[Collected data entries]
/-- MCTP_MESSAGE (R463): a message of the board management controller is served as through hub 0 page 62. -/
def execMctpMessage (msg : List (BitVec 8)) (s : State) : Res :=
  let p := mbxPage 62
  if s.st p ≠ PS.enabled then .next s
  else if s.on (Reg.MBX_STAT_BUSY 62) then .next ((s.ignoreWrite p 0x48).partner p 4 0 0x20 (msg.take 16))
  else .next ((s.mbxBegin 62 0 true).mbxRead 62 St.ok msg)

/-- Words 0-3 and the payload of a reply (R460): words 0-2 echoed with LENGTH the reply's, word 3 the status and the
firmware's MINOR. -/
def replyBytes (held : Bytes) (status : BitVec 8) (payload : Bytes) : Bytes :=
  held.take 4 ++ leBytes 2 payload.length ++ (held.drop 6).take 6 ++ [status, 0#8, 0#8, 0#8] ++ payload

/-- An answered command writes its reply into the buffer, once PF0 may master the link (R305), sets VALID, clears BUSY, and raises the page's vector; a message
of the board management controller is answered over MCTP (R459, R463). -/
def State.mbxReply (s : State) (k : Nat) : State :=
  let b := s.mbx k
  match b.reply with
  | none => s
  | some (status, payload) =>
    if !s.on (Reg.MBX_STAT_BUSY k) ∨ (!b.mctp ∧ !s.fnMaster (s.rd (Reg.MBX_STAT_LINK k)) 0) then s
    else
      let bytes := replyBytes (b.held ++ List.replicate (16 - b.held.length) 0#8) status payload
      let link := s.rd (Reg.MBX_STAT_LINK k)
      let buf := s.rd (Reg.MBX_BUF_LO k) * 4096 + s.rd (Reg.MBX_BUF_HI k) * 2 ^ 32
      let s := if b.mctp then s.out (.mctp bytes) else s.hostWrite (s.fnId link 0) buf bytes
      let s := (s.wr (Reg.MBX_STAT_STATUS k) status.toNat).wr (Reg.MBX_STAT_VALID k) 1
      let s := ((s.wr (Reg.MBX_STAT_BUSY k) 0).wr (Reg.MBX_CTL_GO k) 0).modMbx k fun b => { b with reply := none, started := false }
      let s := s.setJournalAt k 0#16
      if b.mctp then s else s.vector link 0 (k % 64)

/-- MBX_REPLY (R459, R463): the reply of an answered command goes out. -/
def execMbxReply (hub : Fin 2) (page : Fin 64) (s : State) : Res := .next (s.mbxReply (hub.val * 64 + page.val))

/-! ## Logs and trace points (R466-R468) -/

/-- A processor that a payload names by index and hub: it exists (R455). -/
def fwpExists (hub index : Nat) : Bool := hub < 2 && (index < 3 || (index < 5 && hub = 0))

/-- LOG_MIRROR (R467): starts or stops copying a processor's log ring to a host ring. -/
def execLogMirror (hub : Fin 2) (page : Fin 64) (s : State) : Res :=
  withMsg 0x0020 hub page s fun s m =>
    let k := fwpKey (m.f 1 1) (m.f 0 1)
    let a := m.f 8 8
    let n := m.f 16 4
    let sizeBad := a ≠ 0 && !([128, 256, 512, 1024, 2048, 4096, 8192, 16384, 32768, 65536].contains n)
    let bad := m.badLength 20 || !fwpExists (m.f 1 1) (m.f 0 1) || m.resv (m.f 2 6 ≠ 0) || a % 4096 ≠ 0 || sizeBad
    let st := firstFault [(St.notPermitted, m.src.mctp), (St.badParam, bad)]
    if st ≠ St.ok then s.answer m.src st []
    else
      let mir : Mirror := { base := BitVec.ofNat 64 a, size := if a = 0 then 0 else n, link := m.src.link
                            copied := s.rd (Reg.FWP_MIRROR_TAIL k), due := [] }
      (s.modFwp k fun f => { f with mirror := mir }).answer m.src St.ok []

/-- TRACE_SET (R468): enables 256 trace points of a processor by a bitmap. -/
def execTraceSet (hub : Fin 2) (page : Fin 64) (s : State) : Res :=
  withMsg 0x0021 hub page s fun s m =>
    let k := fwpKey (m.f 1 1) (m.f 0 1)
    let first := m.f 2 2
    let map := m.f 8 32
    if m.badLength 40 ∨ !fwpExists (m.f 1 1) (m.f 0 1) ∨ m.resv (m.f 4 4 ≠ 0) ∨ first % 256 ≠ 0 ∨ 4096 ≤ first then
      s.answer m.src St.badParam []
    else
      (s.modFwp k fun f => (List.range 256).foldl (fun f i => f.setTrace (first + i) (natBits map i 1 = 1)) f).answer
        m.src St.ok []

end Sys2Proof.Machine
end

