/-- JQ_CREATE (R293, R308, R465): writes a queue's context; one out of range is logged. -/
def execJqCreate (hub : Fin 2) (page : Fin 64) (s : State) : Res :=
  withMsg 0x0120 hub page s fun s m =>
    let k := m.f 0 1
    let q := m.f 1 1
    let part := match s.slice k with
      | some x => x.part
      | none => 15
    let slot : Bool := match s.slice k with
      | some x => x.func = 1 && x.dying.isNone
      | none => false
    let sq := m.f 8 8
    let cq := m.f 16 8
    let vec := m.f 26 2
    let post := m.f 32 2
    let credit := m.f 34 2
    let bad := m.badLength 36 || !slot || 16 ≤ q || m.resv (m.f 2 6 ≠ 0) || sq % 4096 ≠ 0 || cq % 4096 ≠ 0 ||
      12 < m.f 25 1 || (2048 ≤ vec && vec ≠ 0xFFFF) || m.resv (2 ^ 20 ≤ m.f 28 4) || !s.beaconOfPart part post ||
      !s.beaconOfPart part credit
    let st := firstFault
      [(St.notPermitted, m.src.mctp || (slot && !m.onLink (s.partHub part))), (St.badParam, bad),
       (St.stateError, (s.liveJobq (jqKey k q)).isSome)]
    if st ≠ St.ok then
      s.answer m.src st []
    else
      let s := s.disarmTag (s.partHub part) .job (BitVec.ofNat 16 (jqKey k q))
      let s := (s.setDoorbellOf (2 * jqKey k q) 0#16).setDoorbellOf (2 * jqKey k q + 1) 0#16
      let x : JobQ :=
        { JobQ.reset with
          sqBase := BitVec.ofNat 64 sq, cqBase := BitVec.ofNat 64 cq, log2Sq := m.f 24 1 % 16 + 1, log2Cq := m.f 24 1 / 16 + 1
          vector := BitVec.ofNat 16 vec, stageBase := BitVec.ofNat 20 (m.f 28 4), log2Stage := m.f 25 1
          post := BitVec.ofNat 15 post, stageCredit := BitVec.ofNat 15 credit }
      (s.setJobq (jqKey k q) (some x)).answer m.src St.ok []

/-- JQ_DESTROY (R465): stops a queue and discards the records staged for it. No request of it is in flight between
commands. -/
def execJqDestroy (hub : Fin 2) (page : Fin 64) (s : State) : Res :=
  withMsg 0x0121 hub page s fun s m =>
    let k := m.f 0 1
    let q := m.f 1 1
    let part := match s.slice k with
      | some x => x.part
      | none => 15
    let st := firstFault
      [(St.notPermitted, m.src.mctp || (part < 12 && !m.onLink (s.partHub part))),
       (St.badParam, m.badLength 2 || 16 ≤ q || part = 15), (St.stateError, (s.liveJobq (jqKey k q)).isNone)]
    if st ≠ St.ok then s.answer m.src st []
    else (s.setJobq (jqKey k q) none).answer m.src St.ok []

/-! ## Interrupt tables (R289-R291) -/

/-- Sends every pending message of a function that may now be sent (R289). -/
def State.flushPba (s : State) (l fn : Nat) : State :=
  let f := (s.link l).getFns fn
  if !f.msixEn ∨ !f.bme ∨ !(s.link l).up then s
  else
    let vs := if fn = 0 then List.range 64 else f.pba.map (·.1)
    vs.foldl (fun s v =>
      if s.pba l fn v && !s.vectorMasked l fn v then (s.setPba l fn v false).out (.msix l fn v) else s) s
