/-- NIC_SA_ADD (R434, R439). -/
def execNicSaAdd (hub : Fin 2) (page : Fin 64) (s : State) : Res :=
  withMsg 0x0318 hub page s fun s m =>
    let l := m.src.link.val
    let n := m.f 0 2
    let inb := m.f 2 1 = 1
    let sl := s.pf3Slice l (m.f 3 1)
    let ks := m.f 6 2
    let slotOk := match sl with
      | some x => s.keySlotIn x.part ks
      | none => false
    let bad := m.badLength 32 || 4096 ≤ n || 1 < m.f 2 1 || 4096 ≤ m.f 4 2 || (inb && m.f 4 2 ≠ 0) ||
      (!inb && (m.bytesAt 16 16).any (· ≠ 0#8)) || !s.keyUse ks false
    let inUse := match s.sa (qpKey l n) with
      | some a => inb || a.inbound || a.qp ≠ m.f 4 2
      | none => false
    let st := firstFault
      [(St.notPermitted, m.src.mctp || sl.isNone || !slotOk), (St.badParam, bad), (St.stateError, inUse)]
    if st ≠ St.ok then s.answer m.src st []
    else
      let a : Sa :=
        { inbound := inb, slice := m.f 3 1, qp := m.f 4 2, keyslot := ks, spi := m.bytesAt 8 4, salt := m.bytesAt 12 4
          dip := m.bytesAt 16 16, iv := 0#64 }
      let s := if inb then s else match s.saOut l (m.f 4 2) with
        | some (k, _) => s.setSa k none
        | none => s
      ((s.setSa (qpKey l n) (some a)).countSas l).answer m.src St.ok []

/-- NIC_SA_DEL (R439, R441). No frame is in a pipe between commands. -/
def execNicSaDel (hub : Fin 2) (page : Fin 64) (s : State) : Res :=
  withMsg 0x0319 hub page s fun s m =>
    let l := m.src.link.val
    let n := m.f 0 2
    let busy := match s.sa (qpKey l n) with
      | some a => !a.inbound && (s.nicqp (qpKey l a.qp)).isSome
      | none => true
    let st := firstFault [(St.notPermitted, m.src.mctp), (St.badParam, m.badLength 2 || 4096 ≤ n), (St.stateError, busy)]
    if st ≠ St.ok then s.answer m.src st []
    else ((s.setSa (qpKey l n) none).countSas l).answer m.src St.ok []

/-- A received ESP frame in its buffer: the frame, its STATUS and whether the buffer is written with EP (R436, R441). -/
def State.espOpen (s : State) (l : Nat) (slice part : Nat) (f : Bytes) (p : Parsed) (parity : Option (Fin 16)) :
    State × Bytes × BitVec 8 × Bool :=
  if p.pkt.proto ≠ 50 ∨ p.pkt.level = 0 ∨ p.frag ∨ p.tunnel then (s, f, St.ok, false)
  else
    let o := p.pkt.l4
    match s.saIn l slice (take0 f o 4) p.pkt.dip with
    | none => (s.bump (Reg.CPH_ESP_NOSA l), f, St.notPermitted, false)
    | some a =>
      match s.key a.keyslot with
      | none => (s, f, St.doNotTrust, false)
      | some k =>
        let n := p.pkt.stop - (o + 32)
        let s := s.pipeOp l Cls.network part a.keyslot n
        let nonce := a.salt ++ take0 f (o + 8) 8
        let aad := take0 f o 8
        let ct := take0 f (o + 16) n
        match parity with
        | some pipe => (s.pipeParity l pipe, f, St.poisoned, true)
        | none =>
          let g := setAt f (o + 16) ((Config.cipher k.alg.toNat false k.key nonce aad ct).take n)
          let good := decide (o + 32 ≤ p.pkt.stop) && Config.cipherTag k.alg.toNat k.key nonce aad ct == take0 f (o + 16 + n) 16
          if good then (s, g, St.ok, false) else (s.tagFail l, g, St.doNotTrust, false)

# WORK TO COMPLETE
Above are some records; copy exactly the lines from the one with "(St.badParam, m.badLength 2 || 16" through the one with "tables (R289-R291) -/", both included, and no others.

# ANSWER
       (St.badParam, m.badLength 2 || 16 ≤ q || part = 15), (St.stateError, (s.liveJobq (jqKey k q)).isNone)]
    if st ≠ St.ok then s.answer m.src st []
    else (s.setJobq (jqKey k q) none).answer m.src St.ok []

/-! ## Interrupt tables (R289-R291) -/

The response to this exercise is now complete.